------ INFORMATION ------
-- ==== Sys2Proof/Safety.lean ====
section
/-! DEFINITION. What counts as a safe state and a safe run of the block, in the terms the statements use: the
invariant every step keeps, the activity log of the event history, and the weak fairness R105 and R128 assume. -/

namespace Sys2Proof.Machine

/-! ## The activity log (R111) -/

/-- Reading one event of a history whose last activity event said On or Off; `none` once the alternation is broken. -/
def activityStep (last : Option Bool) (e : Event) : Option Bool :=
  match e with
  | .activityStarted => if last = some false then some true else none
  | .activityStopped => if last = some true then some false else none
  | _ => last

/-- What a history's activity events say: `some on` if they alternate and begin with STARTED, with `on` the state
after the last; `none` otherwise (R111). -/
def activityOf (h : List Event) : Option Bool := h.foldl activityStep (some false)

/-! ## The invariant -/

/-- The cfg fields of a slot (R21, R22). -/
def Timer.init (t : Timer) : TimerInit := { timeout := t.timeout, repeats := t.repeats, cb := t.cb }

/-- The invariant of the block. -/
structure State.Inv (s : State) : Prop where
  /-- The configuration passed the checks of R8. -/
  config : configOk s.cfg = true
  /-- Every slot's cfg fields are the configuration's (R22). -/
  slots : s.tmr.map Timer.init = s.cfg.tmrInit
  /-- `SCH_IDX` is in 0..NTIMERS-1 (R33). -/
  schIdx : s.schIdx.toNat < s.cfg.nTimers
  /-- `WAKE_CNT` is in 0..WAKE_MAX (R32). -/
  wake : s.wakeCnt ≤ s.cfg.wakeMax
  /-- `PEND` is empty outside `S_DISPATCH` (R31). -/
  pendEmpty : s.sync ≠ .dispatch → s.pend = []
  /-- In `S_DISPATCH`, `PEND` holds writes of the frame in `FRM` not yet performed (R31, R121). -/
  pendOf : s.sync = .dispatch → ∃ o w, dispatchOf s.cfg s.frm = .ok (o, w) ∧ s.pend.Sublist w
  /-- `FRM` holds a well-formed frame while it is dispatched (R30, R60). -/
  frame : s.sync = .dispatch ∨ s.sync = .kick → s.frm.wf = true
  /-- Before the run phase nothing has run (R149). -/
  boot : s.phase ≠ .run → s.sync = .wait ∧ s.evh = [] ∧ s.wakeCnt = 0 ∧ s.schIdx = 0#8 ∧ s.record = Rec.zero
  /-- STARTED and STOPPED alternate, and the last of them says what the Activity Watchdog is (R111, R28). -/
  activity : activityOf s.evh = some s.isOn
  /-- `GROUND_SPEED` holds a value of its configured type (R7, R19). -/
  groundSpeed : typeHolds s.cfg.groundSpeedT s.record.groundSpeed = true

/-! ## Runs and fairness -/

/-- An infinite run: every step is enabled and gives the next state (R6, R128). -/
def IsRun (tr : Nat → State) (acts : Nat → Act) : Prop :=
  ∀ n, enabled (acts n) (tr n) = true ∧ perform (acts n) (tr n) = .next (tr (n + 1))

/-- A step of the scheduler (R105). -/
def isSchedulerAct : Act → Bool
  | .schedCheck => true
  | .command .scheduler _ => true
  | _ => false

/-- A step that ends the run phase: a restart (R153). -/
def isRestart : Act → Bool
  | .restart _ => true
  | _ => false

/-- A step of FAS (R119 to R124). -/
def isFasAct : Act → Bool
  | .waitTake => true
  | .waitTimeout => true
  | .waitPoll => true
  | .recv _ => true
  | .write _ _ => true
  | .endDispatch => true
  | .beaconCheck => true
  | .command .fas _ => true
  | _ => false

/-- Weak fairness for the scheduler (R105, log entry 18): if its step stays enabled it is eventually taken. -/
def FairScheduler (tr : Nat → State) (acts : Nat → Act) : Prop :=
  ∀ n, (∀ m, n ≤ m → enabled .schedCheck (tr m) = true) → ∃ m, n ≤ m ∧ isSchedulerAct (acts m) = true

/-- Weak fairness for FAS (R128, log entry 18): if some step of FAS stays enabled, FAS eventually takes one. -/
def FairFas (tr : Nat → State) (acts : Nat → Act) : Prop :=
  ∀ n, (∀ m, n ≤ m → ∃ a, isFasAct a = true ∧ enabled a (tr m) = true) → ∃ m, n ≤ m ∧ isFasAct (acts m) = true

/-! ## The terms the statements use

Each is written apart from the meanings, from the rules' own words, so that a statement compares two texts. -/

/-- The number in payload byte `i` (R11). -/
def byteAt (d : Payload) (i : Nat) : Nat := ((payloadBytes d).getD i 0#8).toNat

/-- The number whose bytes, most significant first, are the payload bytes of a list (R70), by Horner's rule. -/
def beValue (d : Payload) (offs : List Nat) : Nat := offs.foldl (fun acc o => acc * 256 + byteAt d o) 0

/-- A 16-bit number read as two's complement (R10). -/
def signed16 (n : Nat) : Int := if n < 32768 then n else (n : Int) - 65536

/-- Some payload byte is the sentinel (R85). -/
def SentinelIn (d : Payload) : Prop := ∃ i, i ≤ 7 ∧ byteAt d i = 0xFF

/-- The echo the monitor owes a frame (R121). -/
def echoOf (s : State) (f : Frame) (r : Rule) (o : DispOutcome) : List Event :=
  if s.monEn = true ∧ (s.monFilterEn = false ∨ f.id.toNat = s.monId.toNat) then [.echo f r o] else []

/-- The state in which the frame `f` has entered dispatch with outcome `o` and write set `w`, every other piece of
state as in `s` (R120, R121). -/
def State.dispatching (s : State) (f : Frame) (r : Rule) (o : DispOutcome) (w : List (Field × Int)) : State :=
  { s with frm := f, evh := s.evh ++ echoOf s f r o, pend := w, sync := .dispatch }

/-- `REC` after the writes of a list, in order. -/
def applyWrites (r : Rec) (w : List (Field × Int)) : Rec := w.foldl (fun r x => r.set x.1 x.2) r

/-- The steps that perform the writes of a list, in order. -/
def writeActs (w : List (Field × Int)) : List Act := w.map (fun x => .write x.1 x.2)

/-- How many times a history says STOPPED. -/
def stoppedCount (h : List Event) : Nat := h.countP (fun e => e == .activityStopped)

/-- How many times a history says STARTED. -/
def startedCount (h : List Event) : Nat := h.countP (fun e => e == .activityStarted)

/-- One list of `BMS_LAYOUT` as R73 wants it. -/
def ListWellFormed (l : List Nat) (n : Nat) : Prop := l.length = n ∧ (∀ o ∈ l, o ≤ 7) ∧ l.Nodup

/-- `BMS_LAYOUT` as R73 wants it, with the lengths of R72. -/
def LayoutWellFormed (l : Layout) (v : SocVariant) : Prop :=
  ListWellFormed l.inFlags 1 ∧ ListWellFormed l.outFlags 1 ∧ ListWellFormed l.cellCount 2 ∧
  ListWellFormed l.chgState 1 ∧ ListWellFormed l.chgDuration 2 ∧ ListWellFormed l.lastErr 1 ∧
  ListWellFormed l.modTMin 1 ∧ ListWellFormed l.modTMax 1 ∧ ListWellFormed l.modTAvg 1 ∧
  ListWellFormed l.protFlags 4 ∧ ListWellFormed l.redFlags 1 ∧ ListWellFormed l.battStatus 1 ∧
  ListWellFormed l.cellTMin 1 ∧ ListWellFormed l.cellTMax 1 ∧ ListWellFormed l.cellTAvg 1 ∧
  ListWellFormed l.packCurr 2 ∧ ListWellFormed l.packCharge 2 ∧
  (v = .soc1bPct → ListWellFormed l.soc 1) ∧ (v = .soc2bCpct → ListWellFormed l.soc 2)

/-- A configuration as R8 wants it, for a registry table with one entry a slot. -/
def ConfigWellFormed (p : Params) : Prop :=
  (1 ≤ p.nTimers ∧ p.nTimers ≤ 256 ∧ p.actSlot < p.nTimers) ∧
  (∀ t ∈ p.tmrInit, 1 ≤ t.timeout.toNat) ∧
  (∃ t, p.tmrInit[p.actSlot]? = some t ∧ t.timeout = p.actTimeout ∧ t.repeats = false ∧ t.cb = 1#4) ∧
  (∀ k t, p.tmrInit[k]? = some t → k ≠ p.actSlot → t.cb ≠ 1#4) ∧
  LayoutWellFormed p.layout p.socVariant ∧
  (p.bmsTempBias = 40 ∨ p.bmsTempBias = 100) ∧ 1 ≤ p.wakeMax

/-- A command word R76 reserves, from an issuer. -/
def ReservedCommand (p : Params) (by_ : Issuer) (w : BitVec 16) : Prop :=
  let op := w.toNat / 4096
  let slot := w.toNat % 256
  (op = 0 ∨ 6 ≤ op) ∨ w.toNat / 256 % 16 ≠ 0 ∨ p.nTimers ≤ slot ∨
  (op = 4 ∧ (slot ≠ p.actSlot ∨ by_ ≠ .fas)) ∨ (op = 5 ∧ by_ ≠ .scheduler) ∨
  ((op = 1 ∨ op = 2 ∨ op = 3) ∧ by_ = .host ∧ slot = p.actSlot)

end Sys2Proof.Machine
end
------
### WHAT YOU NEED TO DO
Each line above from the one with "isFasAct (acts m) = true" up to and including the one with "complement (R10). -/" must be set down exactly, and no line outside that span may appear.

### EXERCISE ANSWER
  ∀ n, (∀ m, n ≤ m → ∃ a, isFasAct a = true ∧ enabled a (tr m) = true) → ∃ m, n ≤ m ∧ isFasAct (acts m) = true

/-! ## The terms the statements use

Each is written apart from the meanings, from the rules' own words, so that a statement compares two texts. -/

/-- The number in payload byte `i` (R11). -/
def byteAt (d : Payload) (i : Nat) : Nat := ((payloadBytes d).getD i 0#8).toNat

/-- The number whose bytes, most significant first, are the payload bytes of a list (R70), by Horner's rule. -/
def beValue (d : Payload) (offs : List Nat) : Nat := offs.foldl (fun acc o => acc * 256 + byteAt d o) 0

/-- A 16-bit number read as two's complement (R10). -/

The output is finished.